* _Aim of the exercise_
Your task is to copy the stretch of lines in the records below that begins with the line containing "(s.activeSlot c) ≤ r.len" and ends with the line containing "need (s.cget c O_RESERVE_CHECK", exactly as written, with nothing added.

+---+

-- ==== Sys2Proof/Machine/Ctl.lean ====
section
/-! DEFINITION. The control writes of a context (CTX_CTRL, R408, R409, R537) and of its ring (RING_CTRL, R402): what each
does and the code it is refused with. -/

namespace Sys2Proof.Machine

open Sys2Proof

/-! ### Discarding a context -/

/-- Is a key an object of context `c`? -/
def isCtxKey (c k : Nat) : Bool := 0x800000 + c * 4096 ≤ k && k < 0x801000 + c * 4096

/-- STR and DOMAIN objects of a context that the engine updates when the context is discarded (R429). -/
def ctxDomains : List Nat :=
  [O_LAST_REFUSAL, O_EXPERT_ENABLE, O_STEP_REQUESTED, O_STEP_KEPT, O_STEP_DROPPED, O_STEP_SPILL_IN, O_EXPERT_MAP, O_BIAS,
   O_LS_PAGES, O_HBM_EXTENTS, O_REGIONS, O_SRC_WINDOWS, O_SNAP_RING, O_CRUMB_LIST, O_SLOT_STATE, O_COLL_LAST_RESULT]

/-- Every object, flag count and structure of a context at its default (R408, R415, R442). -/
def State.clearCtx (s : State) (c : Nat) : State :=
  let s := { s with
    objs := s.objs.filter fun p => !isCtxKey c p.1
    raises := s.raises.filter fun p => !isCtxKey c (p.1 / 32) }
  (s.setCtx c Ctx.init)

/-- The owner tables of 2300h have changed (R306, R429). -/
def State.ownersUp (s : State) : State := (s.genUp O_PAGE_OWNER).genUp O_EXTENT_OWNER

/-- Pages and extents of a context that leave it: they read WIPING until their wipe ends (R303, R304). -/
def State.wipeUnits (s : State) (pages extents : List Nat) : State :=
  if pages.isEmpty && extents.isEmpty then s
  else
    { s with
      wipingPages := s.wipingPages ++ sortAsc pages
      wipingExtents := s.wipingExtents ++ sortAsc extents }.ownersUp

/-- The groups of a context that becomes FREE, deleted (R352). -/
def State.dropGroups (s : State) (c : Nat) : State :=
  { s with groups := s.groups.filter fun p => p.2.owner != c }

/-- RESERVE released from the landing pool (R143). -/
def State.releaseReserve (s : State) (c : Nat) : State :=
  if s.cget c O_RESERVE_CHECK == 0 then s
  else
    let p := s.poolFor c 2
    s.pput p O_COMMITTED (s.pget p O_COMMITTED - s.cget c O_RESERVE)

/-- Does context `c` belong to this engine's half (R465)? -/
def State.ownHalf (s : State) (c : Nat) : Bool := (c / 512 == 0) == (s.get O_TWIN_ROLE == 0)

/-! ### ARM (R537) -/

/-- Is the exchange group a full product of racks and slots (R128)? -/
def fullProduct (nodes : List Nat) : Bool :=
  let racks := (nodes.map rackOf).eraseDups
  let slots := (nodes.map slotOf).eraseDups
  racks.all fun a => slots.all fun t => nodes.contains (a * 64 + t)

/-- The roles that the configuration needs (R289). -/
def State.rolesNeeded (s : State) (c : Nat) : List Nat :=
  [0, 1, 2, 4, 5] ++ (if s.cget c O_EXCHANGE_MODE == 1 then [3] else [])
    ++ (if s.cget c O_RETAIN_MODE != 0 then [6] else [])
    ++ (if (s.groups.any fun p => p.2.active && p.2.owner == c && p.1 != s.cget c O_EXCHANGE_GROUP)
          || (s.cget c O_CARAMEL_MODE == 1 && s.cget c O_SCOPE == 1) then [7] else [])

/-- The bytes of a staging set: every placement of one layer slot of a weight slot, the largest such (R167). -/
def State.stageSetLen (s : State) (c slot : Nat) : Nat :=
  listMax <| (List.range (s.cget c O_LAYER_SLOTS)).map fun l =>
    (((s.slotEntries c).map (·.2)).filter fun e => e.slot == slot && e.layer == l && e.expert != 0xFFFF).foldl
      (fun n e =>
        let a := compactLen e.wFmt (2 * s.inner c) (s.hidden c)
        let b := compactLen e.dFmt (s.hidden c) (s.inner c)
        n + a.1 + a.2 + b.1 + b.2) 0

/-- STAGE_REGION can hold STAGE_SETS sets (R308). -/
def State.stageFits (s : State) (c : Nat) : Bool :=
  s.cget c O_STAGE_SETS == 0 ||
    match ((s.ctx c).regions)[s.cget c O_STAGE_REGION]? with
    | some r => s.cget c O_STAGE_SETS * s.stageSetLen c (s.activeSlot c) ≤ r.len
    | none => false

/-- The capacity of a pool in bytes. -/
def State.poolBytes (s : State) (p : Nat) : Nat := s.pget p O_BUF_COUNT * s.bufSize p

/-- The checks of ARM in the order of R537. -/
def State.armCheck (s : State) (c : Nat) : Option Nat :=
  let g := s.group (s.cget c O_EXCHANGE_GROUP)
  let slot := s.activeSlot c
  let map := (s.ctx c).map
  let p := s.poolFor c 2
  firstCode
    [need (s.hidden c != 0 && s.inner c != 0 && s.cget c O_EXPERT_COUNT != 0
        && s.cget c O_TOP_K ≤ s.cget c O_EXPERT_COUNT) 0x12,
     need (g.active && g.owner == c && g.nodes.contains (s.nodeOf c)) 0x12,
     need (s.cget c O_EXCHANGE_MODE == 0 || fullProduct g.nodes) 0x12,
     need ((s.rolesNeeded c).all fun r => s.cget c (O_BIND_INPUT + r) != 0xFFFF) 0xC7,
     need (s.stageFits c) 0x23,
     need (s.slotState c slot == 2 && s.slotComplete c slot map) 0x47,
     need (s.cget c O_STAGE_SETS != 0 || !(s.slotEntries c).any fun e => e.2.slot == slot && e.2.cold) 0x23,
     need (s.cget c O_RESERVE_CHECK == 0 || s.pget p O_COMMITTED + s.reserveFor c map ≤ s.poolBytes p) 0x23]

/-- ARM accepted: RESERVE committed, the slot named by ACTIVE_SLOT becomes ACTIVE, every sender holds its landing credits
(R137, R143, R408). -/
def State.doArm (s : State) (c : Nat) : State :=
  let r := s.reserveFor c (s.ctx c).map
  let p := s.poolFor c 2
  let s := s.cput c O_RESERVE r
  let s := if s.cget c O_RESERVE_CHECK == 1 then s.pput p O_COMMITTED (s.pget p O_COMMITTED + r) else s
  let s := s.setSlot c (s.activeSlot c) 3
  let s := s.modCtx c fun x => { x with credits := [], owed := [] }
  s.toState c 2 0

/-! ### CTX_CTRL (R408) -/

/-- CLAIM (R408, R466). -/
def ctlClaim (s : State) (c : Nat) : Eff :=
  if s.cstate c != 0 then .error 0x21
  else if s.paired && !s.ownHalf c then .error 0xFC
  else .ok ((s.clearCtx c).toState c 1 0)

/-- ARM (R537). A refusal with SLOT_UNAVAILABLE raises its flag (R384). -/
def ctlArm (s : State) (c : Nat) : Eff :=
  if s.cstate c != 1 then .error 0x21
  else match s.armCheck c with
    | some code => .error code
    | none => .ok (s.doArm c)

/-- DISARM (R408): RESERVE is released; no slot is ACTIVE while the context is CONFIGURED. -/
def ctlDisarm (s : State) (c : Nat) : Eff :=
  if s.cstate c != 2 then .error 0x21
  else
    let s := s.releaseReserve c
    let s := [0, 1].foldl (fun s i => if s.slotState c i == 3 || s.slotState c i == 4 then s.setSlot c i 2 else s) s
    .ok (s.toState c 1 0)

/-- DRAIN (R408): windows that have not launched are cancelled; the context is ARMED once nothing is left. -/
def ctlDrain (s : State) (c : Nat) : Eff :=
  if s.cstate c != 3 then .error 0x21
  else
    let s := s.toState c 4 0
    .ok (((s.ctx c).windows.filter fun w => w.phase == .issued).foldl (fun s w => s.abandon c w 0x26) s)

/-- HALT (R408, R409). -/
def ctlHalt (s : State) (c : Nat) : Eff :=
  if s.working c then .ok (s.enterHalted c 0 none) else .error 0x21

/-- The pause of a ring ends: descriptors are read again from CONSUMER (R402). -/
def State.unpause (s : State) (c : Nat) : State :=
  (s.modRing c fun r => { r with paused := false, onDesc := false, fetched := [] }).syncRing c

/-- RESUME (R408). -/
def ctlResume (s : State) (c : Nat) : Eff :=
  if s.cstate c != 5 then .error 0x21
  else
    let s := if (s.ctx c).ring.paused then s.unpause c else s
    .ok (s.toState c 2 0)

/-- RELEASE (R408): the context becomes FREE; its memory is wiped, its groups and pools deleted, RESERVE released. -/
def ctlRelease (s : State) (c : Nat) : Eff :=
  let st := s.cstate c
  if st == 1 || st == 2 || st == 5 || st == 6 then
    let x := s.ctx c
    let s := if st == 1 then s else s.releaseReserve c
    let s := (s.dropGroups c).dropPools c
    let s := { s with items := s.items.filter (·.ctx != c), gradHeld := s.gradHeld.filter (·.ctx != c),
                      heldHalf := s.heldHalf.filter (· != c) }
    let s := s.setCState c 0 0
    let s := s.clearCtx c
    let s := ctxDomains.foldl (fun s k => s.genUp (ctxKey c k)) s
    .ok (s.wipeUnits x.lsPages x.hbmExtents)
  else .error 0x21

/-- A write of CTX_CTRL (R408, R536). -/
def ctlCtx (s : State) (c v : Nat) : Eff :=
  match v with
  | 1 => ctlClaim s c
  | 2 => ctlArm s c
  | 3 => ctlDisarm s c
  | 4 => ctlDrain s c
  | 5 => ctlHalt s c
  | 6 => ctlResume s c
  | 7 => ctlRelease s c
  | _ => .error 0x12

/-! ### RING_CTRL (R402) -/

/-- CONTINUE (R402): the paused descriptor is read again. -/
def ctlContinue (s : State) (c : Nat) : Eff :=
  if (s.ctx c).ring.paused then .ok (s.unpause c) else .error 0x21

/-- SKIP (R402): DONE on the paused descriptor, and the ring advances. -/
def ctlSkip (s : State) (c : Nat) : Eff :=
  let r := (s.ctx c).ring
  if !r.paused then .error 0x21
  else if !r.onDesc then .ok (s.unpause c)
  else
    let i := s.cget c O_CONSUMER
    let s := s.wr (s.slotAddr c i + 3) (leBytes 1 1)
    let s := s.modRing c fun r => { r with ended := i :: r.ended }
    .ok (((s.stepConsumer c i).advance c).unpause c)

/-- FLUSH (R402): every descriptor from CONSUMER up to PRODUCER ends with FLUSHED, open loops with it. -/
def State.flushRing (s : State) (c : Nat) : State :=
  let cons := s.cget c O_CONSUMER
  let prod := if s.cget c O_RING_BASE == 0 then cons else s.producer c
  let far := idxDiff prod cons
  let is := (List.range (min far (s.cget c O_RING_ENTRIES))).map fun i => (cons + i) % 2 ^ 32
  let loops := (s.ctx c).ring.loops
  let busy := (s.ctx c).ring.active.any fun a => !loops.any fun l => l.first == a.idx
  let s := is.foldl (fun s i => s.writeStatus c i 0x28 true) s
  let s := s.modRing c fun r =>
    { r with
      fetched := [], paused := false, onDesc := false, loops := [], producer := prod, afterLaunchAt := none
      holds := r.holds.filter fun h => match h with | .windowLimit _ => false | _ => true
      ended := (if busy then (List.range far).map fun i => (cons + i) % 2 ^ 32 else is) ++ r.ended }
  let s := s.setIndices c prod (s.cget c O_COMPLETED)
  let s := (loops.foldl (fun s l => s.endDesc c l.first 0x28) s).advance c
  if busy then s else (s.modRing c fun r => { r with ended := [] }).setIndices c prod prod

/-- FLUSH (R402): while the ring is paused, or in HALTED. -/
def ctlFlush (s : State) (c : Nat) : Eff :=
  if (s.ctx c).ring.paused || s.cstate c == 5 then .ok (s.flushRing c) else .error 0x21

/-- A write of RING_CTRL (R402, R536). -/
def ctlRing (s : State) (c v : Nat) : Eff :=
  match v with
  | 1 => ctlContinue s c
  | 2 => ctlSkip s c
  | 3 => ctlFlush s c
  | _ => .error 0x12

end Sys2Proof.Machine
end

+---+

* _Response area_
    | some r => s.cget c O_STAGE_SETS * s.stageSetLen c (s.activeSlot c) ≤ r.len
    | none => false

/-- The capacity of a pool in bytes. -/
def State.poolBytes (s : State) (p : Nat) : Nat := s.pget p O_BUF_COUNT * s.bufSize p

/-- The checks of ARM in the order of R537. -/
def State.armCheck (s : State) (c : Nat) : Option Nat :=
  let g := s.group (s.cget c O_EXCHANGE_GROUP)
  let slot := s.activeSlot c
  let map := (s.ctx c).map
  let p := s.poolFor c 2
  firstCode
    [need (s.hidden c != 0 && s.inner c != 0 && s.cget c O_EXPERT_COUNT != 0
        && s.cget c O_TOP_K ≤ s.cget c O_EXPERT_COUNT) 0x12,
     need (g.active && g.owner == c && g.nodes.contains (s.nodeOf c)) 0x12,
     need (s.cget c O_EXCHANGE_MODE == 0 || fullProduct g.nodes) 0x12,
     need ((s.rolesNeeded c).all fun r => s.cget c (O_BIND_INPUT + r) != 0xFFFF) 0xC7,
     need (s.stageFits c) 0x23,
     need (s.slotState c slot == 2 && s.slotComplete c slot map) 0x47,
     need (s.cget c O_STAGE_SETS != 0 || !(s.slotEntries c).any fun e => e.2.slot == slot && e.2.cold) 0x23,
     need (s.cget c O_RESERVE_CHECK == 0 || s.pget p O_COMMITTED + s.reserveFor c map ≤ s.poolBytes p) 0x23]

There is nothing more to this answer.